| Problem |
Both the line with "theorem State.cutDone_of_unplanned (hno" and the line with "next p hp =>" in the records below must appear in the output, along with every line between them, exactly and with nothing added.

:: Data provided ::

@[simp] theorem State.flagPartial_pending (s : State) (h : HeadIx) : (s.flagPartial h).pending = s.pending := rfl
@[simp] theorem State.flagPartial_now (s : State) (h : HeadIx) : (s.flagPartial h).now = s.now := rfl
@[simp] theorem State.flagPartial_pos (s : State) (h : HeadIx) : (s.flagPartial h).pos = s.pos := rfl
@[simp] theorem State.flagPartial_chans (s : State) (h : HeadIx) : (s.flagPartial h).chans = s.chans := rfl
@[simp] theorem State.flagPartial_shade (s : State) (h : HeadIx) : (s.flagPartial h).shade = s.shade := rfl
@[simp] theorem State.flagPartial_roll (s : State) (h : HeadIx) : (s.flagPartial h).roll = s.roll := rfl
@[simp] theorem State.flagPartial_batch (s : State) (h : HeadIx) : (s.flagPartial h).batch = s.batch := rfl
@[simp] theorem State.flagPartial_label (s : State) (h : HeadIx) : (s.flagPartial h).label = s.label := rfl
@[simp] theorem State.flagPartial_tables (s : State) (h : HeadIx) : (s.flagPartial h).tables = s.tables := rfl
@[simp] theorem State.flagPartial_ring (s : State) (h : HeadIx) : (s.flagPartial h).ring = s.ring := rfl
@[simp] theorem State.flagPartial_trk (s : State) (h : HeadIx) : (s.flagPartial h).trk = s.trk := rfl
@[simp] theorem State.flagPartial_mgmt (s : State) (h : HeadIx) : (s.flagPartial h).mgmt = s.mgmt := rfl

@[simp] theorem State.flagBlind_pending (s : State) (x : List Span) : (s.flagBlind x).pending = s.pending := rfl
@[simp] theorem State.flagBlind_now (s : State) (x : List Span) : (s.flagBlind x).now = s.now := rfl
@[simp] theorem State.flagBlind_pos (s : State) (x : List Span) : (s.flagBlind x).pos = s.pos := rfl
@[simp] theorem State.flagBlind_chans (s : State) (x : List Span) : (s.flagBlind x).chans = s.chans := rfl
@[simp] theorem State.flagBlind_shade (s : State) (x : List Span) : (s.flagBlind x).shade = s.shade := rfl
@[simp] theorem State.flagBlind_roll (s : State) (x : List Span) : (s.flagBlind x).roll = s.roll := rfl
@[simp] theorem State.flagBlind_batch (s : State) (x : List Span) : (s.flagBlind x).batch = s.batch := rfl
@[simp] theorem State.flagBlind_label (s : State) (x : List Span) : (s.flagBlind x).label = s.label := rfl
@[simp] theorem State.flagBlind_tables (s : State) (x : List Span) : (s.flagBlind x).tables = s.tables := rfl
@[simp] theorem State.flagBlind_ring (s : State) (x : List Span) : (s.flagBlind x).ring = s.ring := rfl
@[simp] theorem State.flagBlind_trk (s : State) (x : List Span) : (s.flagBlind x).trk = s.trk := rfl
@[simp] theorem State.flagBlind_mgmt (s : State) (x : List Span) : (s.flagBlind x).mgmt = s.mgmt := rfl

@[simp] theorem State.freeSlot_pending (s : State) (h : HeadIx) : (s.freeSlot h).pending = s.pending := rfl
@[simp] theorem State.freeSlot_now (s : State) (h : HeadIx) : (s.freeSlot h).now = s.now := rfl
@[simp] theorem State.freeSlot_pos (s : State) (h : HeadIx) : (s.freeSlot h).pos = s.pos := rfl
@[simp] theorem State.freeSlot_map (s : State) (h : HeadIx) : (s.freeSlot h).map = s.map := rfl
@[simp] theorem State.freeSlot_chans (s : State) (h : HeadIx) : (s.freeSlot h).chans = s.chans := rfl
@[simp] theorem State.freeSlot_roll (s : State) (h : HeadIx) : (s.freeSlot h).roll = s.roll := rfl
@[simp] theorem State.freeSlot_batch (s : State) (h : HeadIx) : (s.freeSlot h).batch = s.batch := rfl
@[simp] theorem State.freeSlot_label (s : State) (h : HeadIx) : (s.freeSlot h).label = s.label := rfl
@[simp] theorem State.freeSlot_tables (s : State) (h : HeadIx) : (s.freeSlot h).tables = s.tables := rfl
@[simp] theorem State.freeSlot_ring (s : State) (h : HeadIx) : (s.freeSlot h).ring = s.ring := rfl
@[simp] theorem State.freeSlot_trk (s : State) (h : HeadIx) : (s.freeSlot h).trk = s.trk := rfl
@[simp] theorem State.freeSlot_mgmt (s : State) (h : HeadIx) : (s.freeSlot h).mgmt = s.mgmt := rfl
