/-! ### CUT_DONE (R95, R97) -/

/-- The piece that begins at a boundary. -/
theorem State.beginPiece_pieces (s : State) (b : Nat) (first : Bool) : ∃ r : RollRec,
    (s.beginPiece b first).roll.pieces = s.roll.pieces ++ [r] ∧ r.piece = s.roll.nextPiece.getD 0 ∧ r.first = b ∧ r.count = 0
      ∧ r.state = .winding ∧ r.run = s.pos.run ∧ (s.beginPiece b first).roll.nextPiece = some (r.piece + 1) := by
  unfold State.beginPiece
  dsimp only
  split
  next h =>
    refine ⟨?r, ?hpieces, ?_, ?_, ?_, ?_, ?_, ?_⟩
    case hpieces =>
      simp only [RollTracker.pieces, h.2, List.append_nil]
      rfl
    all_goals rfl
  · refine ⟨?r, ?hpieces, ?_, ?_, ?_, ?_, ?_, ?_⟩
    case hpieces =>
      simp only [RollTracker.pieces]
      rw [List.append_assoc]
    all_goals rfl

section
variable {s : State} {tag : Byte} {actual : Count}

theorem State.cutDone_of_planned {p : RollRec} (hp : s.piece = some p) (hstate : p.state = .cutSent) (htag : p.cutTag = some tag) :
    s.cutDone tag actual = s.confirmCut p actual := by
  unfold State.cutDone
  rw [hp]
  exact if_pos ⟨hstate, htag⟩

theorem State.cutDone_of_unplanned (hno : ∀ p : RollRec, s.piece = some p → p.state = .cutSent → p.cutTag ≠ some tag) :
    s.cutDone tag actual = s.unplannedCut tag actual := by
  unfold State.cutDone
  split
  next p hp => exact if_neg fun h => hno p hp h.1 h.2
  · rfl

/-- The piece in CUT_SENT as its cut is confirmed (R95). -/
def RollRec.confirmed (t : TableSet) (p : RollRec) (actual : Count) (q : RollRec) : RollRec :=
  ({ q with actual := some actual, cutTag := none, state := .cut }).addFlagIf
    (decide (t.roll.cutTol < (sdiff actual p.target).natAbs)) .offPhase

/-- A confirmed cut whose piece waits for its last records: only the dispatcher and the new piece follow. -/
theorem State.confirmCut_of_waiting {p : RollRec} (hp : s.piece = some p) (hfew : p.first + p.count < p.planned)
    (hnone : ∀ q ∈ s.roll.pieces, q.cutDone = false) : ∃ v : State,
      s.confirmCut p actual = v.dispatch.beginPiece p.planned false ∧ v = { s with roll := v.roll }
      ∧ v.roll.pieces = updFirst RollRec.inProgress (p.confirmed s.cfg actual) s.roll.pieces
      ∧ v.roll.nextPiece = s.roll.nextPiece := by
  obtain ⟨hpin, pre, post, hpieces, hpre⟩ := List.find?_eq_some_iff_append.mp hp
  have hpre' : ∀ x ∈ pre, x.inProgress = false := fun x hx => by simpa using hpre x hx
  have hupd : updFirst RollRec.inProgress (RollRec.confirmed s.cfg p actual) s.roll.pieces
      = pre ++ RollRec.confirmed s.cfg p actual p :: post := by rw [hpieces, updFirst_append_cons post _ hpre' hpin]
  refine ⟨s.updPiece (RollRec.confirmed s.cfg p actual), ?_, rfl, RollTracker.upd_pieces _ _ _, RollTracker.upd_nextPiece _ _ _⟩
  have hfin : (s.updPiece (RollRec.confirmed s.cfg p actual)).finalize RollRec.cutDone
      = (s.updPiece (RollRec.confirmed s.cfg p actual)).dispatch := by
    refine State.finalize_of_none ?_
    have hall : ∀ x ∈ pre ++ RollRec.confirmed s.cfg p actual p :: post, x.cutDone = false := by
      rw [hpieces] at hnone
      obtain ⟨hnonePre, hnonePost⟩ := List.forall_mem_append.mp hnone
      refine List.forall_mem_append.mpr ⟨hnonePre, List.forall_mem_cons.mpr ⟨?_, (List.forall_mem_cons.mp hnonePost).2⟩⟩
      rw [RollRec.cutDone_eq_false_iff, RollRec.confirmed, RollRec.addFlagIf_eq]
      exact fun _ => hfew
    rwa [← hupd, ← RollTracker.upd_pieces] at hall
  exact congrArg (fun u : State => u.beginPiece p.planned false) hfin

:::

| Answer box |
theorem State.cutDone_of_unplanned (hno : ∀ p : RollRec, s.piece = some p → p.state = .cutSent → p.cutTag ≠ some tag) :
    s.cutDone tag actual = s.unplannedCut tag actual := by
  unfold State.cutDone
  split
  next p hp => exact if_neg fun h => hno p hp h.1 h.2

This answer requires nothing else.